Increased performance leads to increased board productivity. A survey involving 3,000 of the largest U.S companies by the recruitment consultancy, Heidrick and Struggles together with the business improvement organisation, The Corporate Board, found that nine out of ten companies who undertook director evaluation said that the evaluation made their boards more productive. Harvard Business Review in 2004 reported a survey of 200 large corporations, where director evaluation was found to be among the top activities to improve board performance. The benefits for individual directors include building greater levels of professional leadership, greater role clarity, teamwork, accountability, decision making, communication and more effective board operations.

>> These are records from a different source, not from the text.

/-- An accepted message's sequence bookkeeping (R205). -/
def State.acceptMessage (s : State) (m : SafetyMessage) : State :=
  let lost := match s.cupola.lastMessage with
    | some (alive, _) => (smAlive m + 512 - alive - 1) % 256
    | none => 0
  let s1 := (s.count .FINCNT_MSG_ACCEPTED).modCupola fun c => { c with lastMessage := some (smAlive m, smIssue m) }
  (if lost = 0 then s1 else s1.count .FINCNT_MSG_LOST lost).liveAgain

/-- Pixels of a content message, four octets each. -/
def contentWords : Nat → List Octet → List Nat
  | 0, _ => []
  | n + 1, o => ofBe (o.take 4) :: contentWords n (o.drop 4)

/-- A content slot of a region set. -/
def State.setSlot (s : State) (region slot : Nat) (c : Option FinialSlot) : State :=
  s.modCupola fun u => { u with content := modNth u.content region fun l => setNth l slot c }

/-- A content message (R207). A message for a content that a slot already holds valid, with the same rectangle and check, changes nothing. -/
def State.uploadContent (s : State) (m : SafetyMessage) : State :=
  let g := smRegion m
  let id := smContentId m
  let same := fun (c : FinialSlot) => c.contentId == id && c.rect == smRect m && c.crc == smCrc m
  if [0, 1].any fun k => (s.finialSlot g k).any fun c => c.valid && same c then s
  else
    let k := s.uploadSlot g id
    let old := match s.finialSlot g k with
      | some c => if same c && !c.valid then c else ⟨id, smRect m, smCrc m, List.replicate (smRect m).area none, false, 0⟩
      | none => ⟨id, smRect m, smCrc m, List.replicate (smRect m).area none, false, 0⟩
    let px := (contentWords (smCount m) m.payload).zipIdx.foldl
      (fun (px : List (Option Nat)) q => setNth px (smOffset m + q.2) (some q.1)) old.pixels
    if px.all Option.isSome then
      let words := px.map fun p => p.getD 0
      if crcOf crc64 (words.map fun w => beOctets 4 w).flatten = old.crc then
        (s.setSlot g k (some { old with pixels := px, valid := true, validOrder := s.cupola.nextValid })).modCupola fun u =>
          { u with nextValid := u.nextValid + 1 }
      else ((s.setSlot g k none).count .FINCNT_CONTENT_CHECK_FAIL).post 0x6022 5 (4 + g * 16)
    else s.setSlot g k (some { old with pixels := px })

/-- An assert message (R208). With a release of the region in the same clock the region stays released, and no epoch is superseded. -/
def State.assertMessage (s : State) (m : SafetyMessage) : State :=
  let g := smRegion m
  let holds := fun (k : Nat) => (s.finialSlot g k).any fun c => c.valid && c.contentId == smContentId m
  match [0, 1].find? holds with
  | none => s.post 0x6022 5 (5 + g * 16)
  | some k =>
    if bitOf s.decision.asserted g ∧ holds (nth s.decision.slots g 0) then s
    else if s.cupola.released.contains (g, s.ticks) then s
    else (s.assertRegion g k false).modCupola fun c => { c with staleBlanked := setBitTo c.staleBlanked g false }

/-- A safety message: its checks in order, then its kind (R202 to R208). A release that makes the channel live again does not assert its own region first. -/
def State.safetyMessage (s : State) (m : SafetyMessage) : State :=
  if s.isTarget m = false then s
  else if s.messageFormat m = false then s.refuseMessage .FINCNT_MSG_FORMAT 1 (smRegion m)
  else if s.messageTag m = false then s.refuseMessage .FINCNT_MSG_TAG_FAIL 2 (smRegion m)
  else if s.messageFresh m = false then s.refuseMessage .FINCNT_MSG_REPEAT 3 (smRegion m)
  else
    let s0 := if smKind m = 3 then s.modCupola fun c => { c with staleBlanked := setBitTo c.staleBlanked (smRegion m) false } else s
    let s1 := s0.acceptMessage m
    if smKind m = 1 then s1.uploadContent m
    else if smKind m = 2 then s1.assertMessage m
    else if smKind m = 3 then (s1.noteRelease (smRegion m)).releaseRegion (smRegion m)
    else s1

/-- FINIAL_HEARTBEAT (R206). -/
def execFinialHeartbeat (dt : Nat) (m : SafetyMessage) (s : State) : Host.Outcome State Fault Refusal :=
  run s dt fun s => s.safetyMessage m

/-- FINIAL_CONTENT (R207). -/
def execFinialContent (dt : Nat) (m : SafetyMessage) (s : State) : Host.Outcome State Fault Refusal :=
  run s dt fun s => s.safetyMessage m

/-- FINIAL_ASSERT (R208). -/
def execFinialAssert (dt : Nat) (m : SafetyMessage) (s : State) : Host.Outcome State Fault Refusal :=
  run s dt fun s => s.safetyMessage m

/-- FINIAL_RELEASE (R208). -/
def execFinialRelease (dt : Nat) (m : SafetyMessage) (s : State) : Host.Outcome State Fault Refusal :=
  run s dt fun s => s.safetyMessage m

/-- One asserted region on entering stale (R206). -/
def State.staleRegion (s : State) (region : Nat) : State :=
  if bitOf s.decision.asserted region then
    let a := s.reg (.CUP_FIN_STALE_ACTION (region + 1))
    if a = 1 then
      if bitOf s.decision.blanked region then s
      else (s.assertRegion region (nth s.decision.slots region 0) true).modCupola fun c =>
        { c with staleBlanked := setBitTo c.staleBlanked region true }
    else if a = 2 then s.releaseRegion region
    else s
  else s

/-- FINIAL_STALE: no message accepted within CUP_FIN_STALE_MS (R206). -/
def execFinialStale (dt : Nat) (s : State) : Host.Outcome State Fault Refusal :=
  run s dt fun s =>
    if s.reg .CUP_FIN_STATE ≠ 2 ∨ s.ticks < s.cupola.lastAccepted + nsClocks (s.reg .CUP_FIN_STALE_MS * 1000000) then s
    else
      let s1 := ((s.setReg .CUP_FIN_STATE 3).count .FINCNT_STALE).post 0x6023 6 s.decision.asserted
      (List.range 16).foldl (fun s r => s.staleRegion r) s1

/-- A write of 0 to CUP_FIN_ENABLE (R208). -/
def State.finialDisable (s : State) : State :=
  let s1 := (List.range 16).foldl (fun s r => s.releaseRegion r) s
  ((s1.setReg .CUP_FIN_ENABLE 0).setReg .CUP_FIN_STATE 0).reply 0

Institutional investors clearly believe that enhanced director performance is worth paying for. The consultancy firm McKinsey and Co surveyed more than 200 institutional investors in 31 countries in 2002 and found that about three-quarters of investors were willing to pay more for shares of companies with good governance. They suggested that price premiums averaged between 12 and 14 percent in North America and Western Europe. Sound director evaluation systems are based on well established governance frameworks such as the London Stock Exchange Practical Guide to Corporate Governance see http://www.londonstockexchange.com/companies-and-advisors/mainmarket/companies/listing/practical-guide-to-corporate-governance.pdf The process The board needs to start by being clear about why they are undertaking the assessment and what they want to get out of it. Common reasons for undertaking director evaluation include: 1. to assess the quality of the board's corporate governance processes against a comprehensive best practice model 2. to write a Board Development Plan which sets out the specific actions to improve governance practices 3. to assess the skills and abilities of individual directors 4. to improve the interpersonal dynamics in the boardroom 5. to fulfill the requirements of good governance. Typically board chair take the lead role in the director evaluation process however in some boards the governance or nominating committee may lead the process. Types of evaluation There are three main types of evaluation process: 1. The consulting-based evaluation where a qualified professional will interview the directors, review the board policies and papers and produce a report with recommendations for improvements. 2. The web-based evaluation in which the board selects from a range of questionnaires:full board evaluation, chair evaluation, executive director evaluation, non-executive director evaluation, CEO evaluation and so on. The board members complete the on-line questionnaires and when these are finished a series of reports are automatically generated for the board to consider. An example of this service is www.directorevaluation.com

3. Paper based evaluations are usually simple whole of board evaluations which are distributed to members and then the data collated and feedback to the board by the chair. No matter what form of director evaluation is used the issues that are raised in the feedback reports should be discussed, prioritised, assigned and managed by the board. Inaction following the evaluation will quickly undermine the whole process. Undertaking evaluations on an annual basis is useful as it allows the board to assess the progress it is making in a range of areas over time. Some web-based systems offer multi-year reports which makes comparisons over time very easy. Altering the evaluation process from consultant-based to web-based over time can reduce any risk of staleness in the evaluation. Confidentiality is an important element in any director evaluation as it fosters trust, honesty and openness, which are essential elements of an effective evaluation. Without these factors, the free flow of information may be seriously curtailed. For this reason director evaluation information is usually aggregated and feedback given in summary form. No matter what the process it must be meaningful and useful, easy to use and be practical enough to produce specific improvements in governance. Conclusion Every board of directors should strive for improvements in its quality of governance. Board and director evaluations are an effective tool to achieve this and the benefits of evaluation clearly outweigh the costs and potential disadvantages.